Stored data:
◆ ◆ ◆ ◆
-- ==== Sys2Proof/Certificates/Slice0/Obligations.lean ====
section
/-! DEFINITION. The statements about the model: what each family of rows does, by the rules of spec/, and what holds of the whole
machine. -/

open Sys2Proof Sys2Proof.Machine

/-! ### The queue, time, and the whole machine -/

/-- A step runs the row at the front of the queue, on the state that holds the rest of the queue. With an empty queue a step is one TIME
tick and nothing else: that is the model's choice (log entry 3). -/
def Obligations.StepTakesFront : Prop :=
  ∀ s : State,
    (∀ (c : Instr) (rest : List Instr), step { s with pending := c :: rest } = exec c { s with pending := rest }) ∧
    (s.pending = [] →
      step s = .next (s.advance 1) ∧ (s.advance 1).time.upTicks = s.time.upTicks + 1 ∧ { s.advance 1 with time := s.time } = s)

/-- Every row is answered with a next state, whatever the state: the model stops on no row (log entry 2). No row's effect reaches the
queue, and the count of TIME ticks rises by the row's first operand and by nothing else (log entry 1). -/
def Obligations.EveryRowAnswers : Prop :=
  ∀ i : Instr, NeverStops i ∧
    ∀ s t : State, exec i s = .next t → t.pending = s.pending ∧ t.time.upTicks = s.time.upTicks + i.ticks

/-- The state held in power-on reset is sound. -/
def Obligations.SoundAtReset : Prop := State.Sound State.reset

/-- Every step keeps soundness: at most eight open transactions, each with at most 4,096 staged changes; at most four scheduled
versions, in rising order of their wall frames; at most 4,096 logged events; a wall line below 4,096; memory and counters in
canonical form; and counters of 32 bits. -/
def Obligations.SoundKept : Prop := ∀ s t : State, s.Sound → step s = .next t → t.Sound

/-- The wall position moves only as R67 numbers it: while the raster runs, only WALL_LINE_START moves it, and only to the
next wall line; a raster that stands is started by RASTER_START alone, at wall line 0. -/
def Obligations.WallPosition : Prop :=
  ∀ (i : Instr) (s t : State), exec i s = .next t → t.raster.run = true →
    (s.raster.run = true ∧ t.raster.frame = s.raster.frame ∧ t.raster.line = s.raster.line) ∨
    (∃ dt o, i = .wallLineStart dt o ∧ s.raster.run = true ∧ (t.raster.frame, t.raster.line) =
      if s.raster.line = 4095 then (s.raster.frame + 1, 0) else (s.raster.frame, s.raster.line + 1)) ∨
    (∃ dt o, i = .rasterStart dt o ∧ s.raster.run = false ∧ t.raster.line = 0)

/-- What fuses hold for good: the field lock, the die identity, and the factory's pin map and palette stand for ever, and a
blown customer palette stays blown. -/
def Obligations.FusesLast : Prop :=
  ∀ s t : State, step s = .next t →
    t.fuses.fieldLocked = s.fuses.fieldLocked ∧ t.fuses.dieId = s.fuses.dieId ∧ t.fuses.pinFactory = s.fuses.pinFactory ∧
    t.fuses.paletteFactory = s.fuses.paletteFactory ∧ (s.fuses.paletteProgrammed = true → t.fuses.paletteProgrammed = true)

/-- A device that has started stays in CONFIGURING, RUNNING, DEGRADED or SAFE until a reset or a power loss begins its start
anew, and SAFE is left in no other way (the transitions of R50, closed under every row). -/
def Obligations.SafeHolds : Prop :=
  ∀ s t : State, s.Settled → step s = .next t → (t.Settled ∧ (s.dev = .safe → t.dev = .safe)) ∨ t.boot.step ≤ 2

/-- A head emits source content only in LIVE (R3). Whatever the row, the lines that a head has on its way are none, or those that it had
before (of which some may have turned to the DEAD pattern), or those of the band row that BAND_ROW_EMIT sends: that row is then the
head's next one, in a head that is neither DOWN nor in TRAINING. Its pixels `p` are judged content only where the head is LIVE, its band row is in the
line buffer, the device is not in SAFE and the head's unit is not fenced; in every other case each of them is a pattern of the hardware:
DEAD, the STARTING pattern, or the abort colour. The head table stays in canonical form. -/
def Obligations.ContentOnlyLive : Prop :=
  ∀ (i : Instr) (s t : State), s.heads.wf {} = true → exec i s = .next t → t.heads.wf {} = true ∧
    ∀ h : Nat,
      (t.headRt h).lit = [] ∨
      ((t.headRt h).glassBand = (s.headRt h).glassBand ∧ Dims (s.headRt h).glassBand (s.headRt h).lit (t.headRt h).lit) ∨
      ∃ dt j o u x p, i = .bandRowEmit dt h j o ∧ u = ((s.advance dt).ownFrame h j).passLines h ∧ x = u.headRt h ∧ j = x.emitted ∧
        (t.headRt h).glassBand = j ∧
        Dims j ((bandLines x.cfg j).map (fun y => (List.range x.cfg.hActive).map (fun z => p z y))) (t.headRt h).lit ∧
        x.state ≠ .down ∧ x.state ≠ .training ∧
        ((x.state = .live ∧ bandKey x.frame x.half j ∈ x.fetched ∧ u.dev ≠ .safe ∧ u.isFenced (46 + h / 8) = false) ∨
          ((u.dev = .safe ∨ u.isFenced (46 + h / 8) = true) ∧ p = deadPixel u.boot.palette) ∨
          (x.state = .starting ∧ p = startingPixel u.boot.palette h x.n) ∨
          ((x.state = .live ∨ x.state = .aborted) ∧ p = fun _ _ => paletteAt u.boot.palette 5))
◆ ◆ ◆ ◆
→ Your task
Which lines in the entries above contain "other"? Pull each of them out.

→ Answer for this exercise
anew, and SAFE is left in no other way (the transitions of R50, closed under every row). -/
line buffer, the device is not in SAFE and the head's unit is not fenced; in every other case each of them is a pattern of the hardware:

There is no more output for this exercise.